Never beat arond the bush, sort of speak on any question that may come up! Even if you feel uncomfortable with Any question they may have, or even if you feel the answer would be uncomfortable for you to give, you must get past the uncomfortableness, and do the best you can, and be very truthful. Don't show your fears or uncomfortableness or questions may not be asked again.

Remember, it's better heard from you and the truth, then hearing it from a friend or some student in school! You are there guide to adulthood, Only you can give the right directions on what right path they take! Hearing things from there classmates or friends, most likely will get them off the path, the future you see for them and have been guiding them too! Being harsh when problems arise, will only make your child or teen put up there guards, being open and caring will always get better results.

A child or teen can't learn from you, if you can't learn from them! You must be able to understand them, if you want them to be able to understand you. The more open and explaining you can be, the more open and learnable they will be. Parentening is not a one way street, your child or teen has there own street heading to adulthood, and you must at least be there for them, so they don't rear off there street and take a differnet road in life, then what you have tried to teach them since birth. There friends can easily steer them into the wrong direction quite easy, if there building blocks at home are crumbling.

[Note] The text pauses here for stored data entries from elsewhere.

-- ==== Sys2Proof/Machine/Reconcile.lean ====
section
/-! DEFINITION. Reconciliation: writing the audit log (R141), the Reprint List (R127, R128), the run counters (R133),
dispositions (R124, R125), the bundle close (R116) and the drain-completion check (R152). -/

namespace Sys2Proof.Machine

/-! ### Writing the log (R141) -/

/-- Write one record at the newest end with the current log serial, which rises by one, modulo 65,536 (R136). -/
def appendLog (b : LogBody) (s : State) : State :=
  s.setLog { s.log with
    records := s.log.records ++ [⟨s.log.serial, b⟩], serial := (s.log.serial + 1) % 65536 }

/-- Set the lost count. -/
def setLost (n : Nat) (s : State) : State := s.setLog { s.log with lost := n }

/-- A write request at the Audit Log (R141). With the lost count 0 the record is written if it fits, and else counted as
the first loss, with the RESERVE alert. With a lost count above 0 an OVERFLOW marker and the record are written if both
fit, and else the loss is counted. A write changes the free count, so the feed permit is re-evaluated (R144). -/
def writeLog (b : LogBody) (s : State) : State :=
  if s.log.lost = 0 then
    if b.length ≤ logFree s then evalPermit (appendLog b s)
    else raiseAlert .logOverflow (setLost 1 s)
  else if b.length + 2 ≤ logFree s then
    evalPermit (appendLog b (setLost 0 (appendLog (.overflow s.log.lost) s)))
  else setLost (min 65535 (s.log.lost + 1)) s

/-! ### The Reprint List (R127, R128) -/

/-- Append a new OPEN entry (R127). The list never holds more than 256 entries. -/
def createEntry (seq inc : Nat) (reason : Reason) (s : State) : State :=
  if s.reprints.length < Config.reprintCapacity then
    s.setReprints (s.reprints ++ [{ seq := seq, inc := inc, reason := reason, state := .open }])
  else s

/-- The entry of a sequence (R6). -/
def entryOf (seq : Nat) (s : State) : Option ReprintEntry := s.reprints.find? (fun e => e.seq == seq)

/-- Change the first entry that satisfies a test. -/
def updateEntry (test : ReprintEntry → Bool) (change : ReprintEntry → ReprintEntry) :
    List ReprintEntry → List ReprintEntry
  | [] => []
  | e :: rest => if test e then change e :: rest else e :: updateEntry test change rest

/-- The QUEUED entry of a sequence. -/
def ReprintEntry.isQueued (seq : Nat) (e : ReprintEntry) : Bool := e.seq == seq && e.state == .queued

/-- An accepted reprint record moves its entry to QUEUED (R7). -/
def queueEntry (seq : Nat) (s : State) : State :=
  s.setReprints (updateEntry (fun e => e.seq == seq) (fun e => { e with state := .queued }) s.reprints)

/-- The QUEUED entry of a sequence returns to OPEN in its place, with a new reason where one is given (R128). -/
def reopenEntry (seq : Nat) (reason : Option Reason) (s : State) : State :=
  s.setReprints (updateEntry (ReprintEntry.isQueued seq)
    (fun e => { e with state := .open, reason := reason.getD e.reason }) s.reprints)

/-- The QUEUED entry of a sequence is removed as a collation opens on its record (R28); the change of the free count
re-evaluates the feed permit (R127). -/
def removeEntry (seq : Nat) (s : State) : State :=
  evalPermit (s.setReprints (s.reprints.eraseP (ReprintEntry.isQueued seq)))

/-- What a disposition does to the Reprint List (R123, R124). -/
inductive EntryEffect where
  | none
  | create (seq inc : Nat) (reason : Reason)
  | reopen (seq : Nat) (reason : Option Reason)
deriving DecidableEq, Repr

/-- Carry out a disposition's effect on the Reprint List. -/
def applyEntry : EntryEffect → State → State
  | .none, s => s
  | .create seq inc reason, s => createEntry seq inc reason s
  | .reopen seq reason, s => reopenEntry seq reason s

/-! ### Run counters and dispositions (R124, R125, R133) -/

/-- One more, saturating at 16,777,215 (R133). -/
def countUp (n : Nat) : Nat := min Config.counterLimit (n + 1)

/-- The counters after a disposition (R133). -/
def Counters.bump (d : Disposition) (c : Counters) : Counters :=
  match d with
  | .sorted => { c with sorted := countUp c.sorted }
  | .handFinish => { c with handFinish := countUp c.handFinish }
  | .handSort => { c with handSort := countUp c.handSort }
  | .diverted => { c with diverted := countUp c.diverted }
  | .cleared => { c with cleared := countUp c.cleared }
  | .skipped => { c with skipped := countUp c.skipped }
  | .aborted => { c with aborted := countUp c.aborted }
  | .lost => { c with lost := countUp c.lost }
  | .unfed => { c with unfed := countUp c.unfed }

/-- Count a disposition at Line Control. -/
def countDisposition (d : Disposition) (s : State) : State :=
  s.setLine { s.line with counters := s.line.counters.bump d }

/-- The reason of a disposition (R125): the lowest-numbered fault of the fault set, or the disposition itself. -/
def reasonOf (faults : List FaultName) (d : Disposition) : Reason :=
  match FaultName.all.find? (fun f => faults.contains f) with
  | some f => .fault f
  | none => .disposition d

/-- A disposition (R124): the counter, the reprint entry, the log record, and the feed permit where the number of
entries changed. The drain-completion check of its last step is `drainCheck`, made where the disposing rule has it. -/
def dispose (d : Disposition) (e : EntryEffect) (b : LogBody) (s : State) : State :=
  let s1 := writeLog b (applyEntry e (countDisposition d s))
  if s1.reprints.length = s.reprints.length then s1 else evalPermit s1

/-- The station sets of the dropped part: the union of DROPPED_FOR_FILL and WITHHELD (R138). -/
def unionStations (dropped withheld : List Nat) : List Nat :=
  dropped ++ withheld.filter (fun i => !dropped.contains i)

/-- The PIECE record of a piece from the track or the exit (R124, R137). `cls` is given for a classed piece. -/
def Piece.logOf (d : Disposition) (cls : Option CaliperClass) (p : Piece) : PieceLog :=
  { seq := p.job.seq, inc := p.job.inc, disposition := d, reason := reasonOf p.faults d, faults := p.faults,
    saturated := p.saturated, serial := some p.serial, caliper := p.caliper, verification := p.verification,
    output := p.output,
    scheme := some { entry := p.scheme.entry, group := p.scheme.group, level := p.scheme.level },
    caliperClass := cls, bin := none, fed := p.fed, stations := unionStations p.dropped p.withheld, place := none }

/-- The PIECE record of an in-flight entry, for SORTED and LOST (R124, R137). -/
def Flight.logOf (d : Disposition) (bin : Nat) (place : Option (Nat × Nat)) (f : Flight) : PieceLog :=
  { seq := f.seq, inc := f.inc, disposition := d, reason := .disposition d, faults := [],
    saturated := f.saturated, serial := some f.serial, caliper := f.caliper, verification := f.verification,
    output := f.output, scheme := some { entry := f.entry, group := f.group, level := f.level },
    caliperClass := some f.caliperClass, bin := some bin, fed := f.fed,
    stations := unionStations f.dropped f.withheld, place := place }

/-- The sum of the readings of a sheet list (R35, R51). -/
def Collation.readingSum (c : Collation) : Nat := (c.sheets.map (·.reading)).sum

/-- The SATURATED note of a collation disposed from a pocket (R124). -/
def Collation.saturated (c : Collation) : Bool :=
  c.sheets.any (·.saturated) || decide (Config.caliperLimit < c.readingSum)

/-- The PIECE record of a collation disposed from a pocket (R124, R137). -/
def Collation.logOf (d : Disposition) (c : Collation) : PieceLog :=
  { seq := c.job.seq, inc := c.job.inc, disposition := d, reason := reasonOf c.faults d, faults := c.faults,
    saturated := c.saturated, serial := none, caliper := min Config.caliperLimit c.readingSum, verification := .none,
    output := .none, scheme := none, caliperClass := none, bin := none, fed := [], stations := [], place := none }

/-- The PIECE record of a record skipped from the queue (R124, R137). -/
def JobRecord.logOf (d : Disposition) (r : JobRecord) : PieceLog :=
  { seq := r.seq, inc := r.inc, disposition := d, reason := .disposition d, faults := [], saturated := false,
    serial := none, caliper := 0, verification := .none, output := .none, scheme := none, caliperClass := none,
    bin := none, fed := [], stations := [], place := none }

/-- Dispose a piece from the track or the exit; DIVERTED, CLEARED and ABORTED create an entry, HAND_SORT none (R123). -/
def disposePiece (d : Disposition) (cls : Option CaliperClass) (p : Piece) (s : State) : State :=
  dispose d (if d = .handSort then .none else .create p.job.seq p.job.inc (reasonOf p.faults d))
    (.piece (p.logOf d cls)) s

/-- Dispose a flight SORTED or LOST: no entry (R123). -/
def disposeFlight (d : Disposition) (bin : Nat) (place : Option (Nat × Nat)) (f : Flight) (s : State) : State :=
  dispose d .none (.piece (f.logOf d bin place)) s

/-- Dispose a collation from a pocket: HAND_FINISH creates no entry, CLEARED and ABORTED create one (R123). -/
def disposeCollation (d : Disposition) (c : Collation) (s : State) : State :=
  dispose d (if d = .handFinish then .none else .create c.job.seq c.job.inc (reasonOf c.faults d))
    (.piece (c.logOf d)) s

/-! ### The bundle close (R116) -/

/-- The group a bin's bundles are judged with: the bin's group, or the power-on values when it has none, which no bundle
of a reachable state meets (R108; log entry 16). -/
def judgingGroup (b : Nat) (s : State) : Group :=
  match groupOfBin b s with
  | some g => groupAt g s
  | none => Group.powerOn

/-- The BUNDLE record of a closing bundle (R116): a count of at least Q keeps the level it carries, a smaller count takes
the group's demote level and the DEMOTED note. -/
def bundleLog (b : Nat) (cause : CloseCause) (u : Bundle) (s : State) : BundleLog :=
  let g := judgingGroup b s
  { bin := b, group := (groupOfBin b s).getD 0, key := u.key, count := u.count,
    level := if g.minimum ≤ u.count then u.level else g.demote, cause := cause, entry := u.entry,
    first := u.first, last := u.last, demoted := decide (u.count < g.minimum), continued := u.continued }

/-- The untaken rule of BUNDLE_MARK (R116): SORTER with MARK_UNTAKEN and the bin. -/
def markUntaken (b : Nat) (s : State) : State := raiseAlert (.markUntaken b) s

/-- A node address of the bin table as a destination. -/
def nodeOf (n : Nat) : Node := BitVec.ofNat 6 n

/-- Send BUNDLE_MARK with the count to the bin's node (R116). -/
def sendBundleMark (b count : Nat) (s : State) : State :=
  match (binAt b s).node with
  | some n => if ownFull s then markUntaken b s else pushOwn (nodeOf n) (.bundleMark count) s
  | none => s

/-- Close a bin's open bundle for a cause (R116): the BUNDLE record, the tray bundle count, the bundle empty, and
BUNDLE_MARK for the cause FULL. A bin without an open bundle is left as it is. -/
def closeBundle (b : Nat) (cause : CloseCause) (s : State) : State :=
  match (binAt b s).bundle with
  | none => s
  | some u =>
    let s1 := writeLog (.bundle (bundleLog b cause u s)) s
    let s2 := putBin b { binAt b s1 with bundle := none, trayBundles := (binAt b s1).trayBundles + 1 } s1
    if cause = .full then sendBundleMark b u.count s2 else s2

/-- The BIN_OFF close of R111: an OFF bin with an empty in-flight list closes its open bundle. -/
def closeIfOff (b : Nat) (s : State) : State :=
  if (binAt b s).state = .off && (binAt b s).flights.isEmpty then closeBundle b .binOff s else s

/-! ### Drain completion (R152) -/

/-- Nothing is left on the line: pockets EMPTY, no piece on the track, every in-flight list empty (R152). -/
def drained (s : State) : Bool :=
  s.collation.collecting == .empty && s.collation.staging == none && s.track.slots.all (·.isNone) &&
  s.sort.bins.toList.all (·.flights.isEmpty)

/-- Drain completion (R152): bundles close RUN_END in bin order, the RUN CLOSED record is asked for, the state becomes
CLOSED and RUN is raised with DRAIN_COMPLETE. -/
def completeDrain (s : State) : State :=
  let s1 := (List.range 32).foldl (fun s b => closeBundle b .runEnd s) s
  let s2 := writeLog (.run .closed s1.line.runId (some s1.line.counters)) s1
  raiseAlert .drainComplete (enterState .closed none s2)

/-- The drain-completion check, made while the state is DRAINING (R152). -/
def drainCheck (s : State) : State :=
  if s.line.state == .draining && drained s then completeDrain s else s

/-! ### The record queue's removals (R10, R16) -/

/-- Remove the head record (R10 to R12): the count falls by one, the check of R16 is made, and a queue that is now empty
re-evaluates the feed permit (R157). -/
def removeHead (s : State) : State :=
  let s1 := checkGo (s.setQueue { s.queue with records := s.queue.records.tail })
  if s1.queue.records.isEmpty then evalPermit s1 else s1

/-- One record of the queue is removed and disposed UNFED; the QUEUED entry of a reprint record returns to OPEN with its
reason kept (R12). -/
def unfedRecord (r : JobRecord) (s : State) : State :=
  dispose .unfed (if r.reprint then .reopen r.seq none else .none) (.unfed r.seq r.inc) (removeHead s)

/-- The queue is emptied from head to tail, each record UNFED, and the feed permit re-evaluated after the last (R12). -/
def unfedAll (s : State) : State :=
  evalPermit (s.queue.records.foldl (fun s r => unfedRecord r s) s)

end Sys2Proof.Machine
end

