-- ==== Sys2Proof/Machine/Reports.lean ====
section
/-! DEFINITION. The reports of the stations and bins: STATION_STATUS (R72), SLOT_REPORT (R75, R76), FEED_RESULT (R85),
ENV_RESULT (R90), ADDR_SCAN (R92, R93) and BIN_EVENT (R113), each with the sources it is acted on from. -/

namespace Sys2Proof.Machine

/-- The station of a kind at a source node: the entry whose node it is, when it is of that kind (R21, R75, R85, R90,
R92). -/
def stationFor (k : StationKind) (src : Node) (s : State) : Option (Nat × StationEntry) :=
  match stationOfNode src.toNat s with
  | some (i, e) => if e.kind = k then some (i, e) else none
  | none => none

/-- STATION_STATUS from an entry (R72): the status is replaced, a READY report clears the late count, and STATION is raised
on a change to LOW, EMPTY or FAULT. Another value is taken and discarded. -/
def statusReport (i : Nat) (e : StationEntry) (value : Byte) (s : State) : State :=
  match reportedStatusOf value.toNat with
  | none => s
  | some .ready => putStation i (some { e with status := .ready, late := 0 }) s
  | some st =>
    let s1 := putStation i (some { e with status := st }) s
    if e.status = st then s1 else raiseAlert (.stationStatus i st) s1

/-- An occupancy fault (R76): the jam slot, JAM with OCCUPANCY, the occupancy jam, and the divert mark of a piece that an
ABSENT report did not see. -/
def occupancyFault (slot : Nat) (s : State) : State :=
  let s1 := s.setTrack { s.track with jamSlot := some slot }
  let s2 := requestStop .occupancy (raiseAlert (.occupancy slot) s1)
  updatePiece slot (fun p => { p with diverted := true }) s2

/-- SLOT_REPORT from a SLOT_CHECK entry (R75). -/
def slotReport (i : Nat) (e : StationEntry) (pitch occupancy : Byte) (s : State) : State :=
  if !runOpen s || !(occupancy == 1 || occupancy == 2) then s
  else if pitch.toNat ≠ s.track.pitch then lateReport i e s
  else if (occupancy == 1) = (pieceAt e.offset s).isSome then s
  else occupancyFault e.offset s

/-- A feed result from its code (R170). -/
def feedOutcomeOf : Nat → Option FeedOutcome
  | 1 => some .fed
  | 2 => some .miss
  | 3 => some .double
  | _ => none

/-- FEED_RESULT from an INSERT entry (R85): discarded in IDLE or with another result value, within a window the result of
that window (R86), and late otherwise. -/
def feedReport (i : Nat) (e : StationEntry) (tag result : Byte) (s : State) : State :=
  match feedOutcomeOf result.toNat with
  | none => s
  | some r =>
    if !runOpen s then s
    else if (slotOfWindow feedWindows i tag.toNat s).isSome then feedOutcomeAt i e.caliper tag.toNat r s
    else lateReport i e s

/-- ENV_RESULT from the ENVELOPE entry (R90). -/
def envReport (i : Nat) (e : StationEntry) (tag result : Byte) (s : State) : State :=
  if !runOpen s || !(result == 1 || result == 2) then s
  else
    match slotOfWindow [.envelope] i tag.toNat s with
    | none => lateReport i e s
    | some n =>
      updatePiece n (fun p => if result = 1 then p.closeWindow i else (p.closeWindow i).addFault .envelopeFault) s

/-- A read value differs from the piece's own (R92): MISMATCH, the MATCH alert and the MATCH pause (R93). -/
def mismatchAt (n i seq inc : Nat) (p : Piece) (s : State) : State :=
  let s1 := putSlot n (some (({ p.closeWindow i with output := .value seq inc } : Piece).addFault .mismatch)) s
  requestStop .mismatch (raiseAlert (.mismatch n p.serial p.job.seq p.job.inc seq inc) s1)

/-- A read of the piece in a slot within its SCAN_OUT window (R92): `value` is none for NO_READ. -/
def readAt (n i : Nat) (value : Option (Nat × Nat)) (s : State) : State :=
  match pieceAt n s, value with
  | some p, some (seq, inc) =>
    if seq = p.job.seq && inc = p.job.inc then
      putSlot n (some { p.closeWindow i with output := .value seq inc, verification := .verified }) s
    else mismatchAt n i seq inc p s
  | some p, none => putSlot n (some ({ p.closeWindow i with output := .noRead } : Piece).failedRead) s
  | none, _ => s

/-- ADDR_SCAN from the SCAN_OUT entry (R92). A result byte other than 1 and 2 is taken and discarded without a late count, which
R85 says of FEED_RESULT and R90 of ENV_RESULT, and R92 does not say (the model's reading, log entry 46). -/
def addrReport (i : Nat) (e : StationEntry) (tag result : Byte) (seq : BitVec 24) (inc : Byte) (s : State) : State :=
  if !runOpen s || !(result == 1 || result == 2) then s
  else
    match slotOfWindow [.scan] i tag.toNat s with
    | none => lateReport i e s
    | some n => readAt n i (if result = 1 then some (seq.toNat, inc.toNat) else none) s

end Sys2Proof.Machine
end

Parenting is a learning experience, there is no one perfect advice. But being aware of your childs needs in Learning and Happiness, will be a great resource for all parents to be great parents! Most teachers in schools are also parents! But teachers are limted on how much they can teach children, parents are the first important teachers in there childrens life! You have to be able to do your part, so the your children are ready for the teachers in schools, can do there (Part) of there job. Teachers in school, are Only the secondary learning! Parents are the Main first teachers! Many parents are shoving the whole childs teachings off to the school teachers! That's not being a real loving, caring parent!


Cashnsaveceo



Contributor's Note

FREE - Advertising/Marketing Suite - Have you gotten yours Yet?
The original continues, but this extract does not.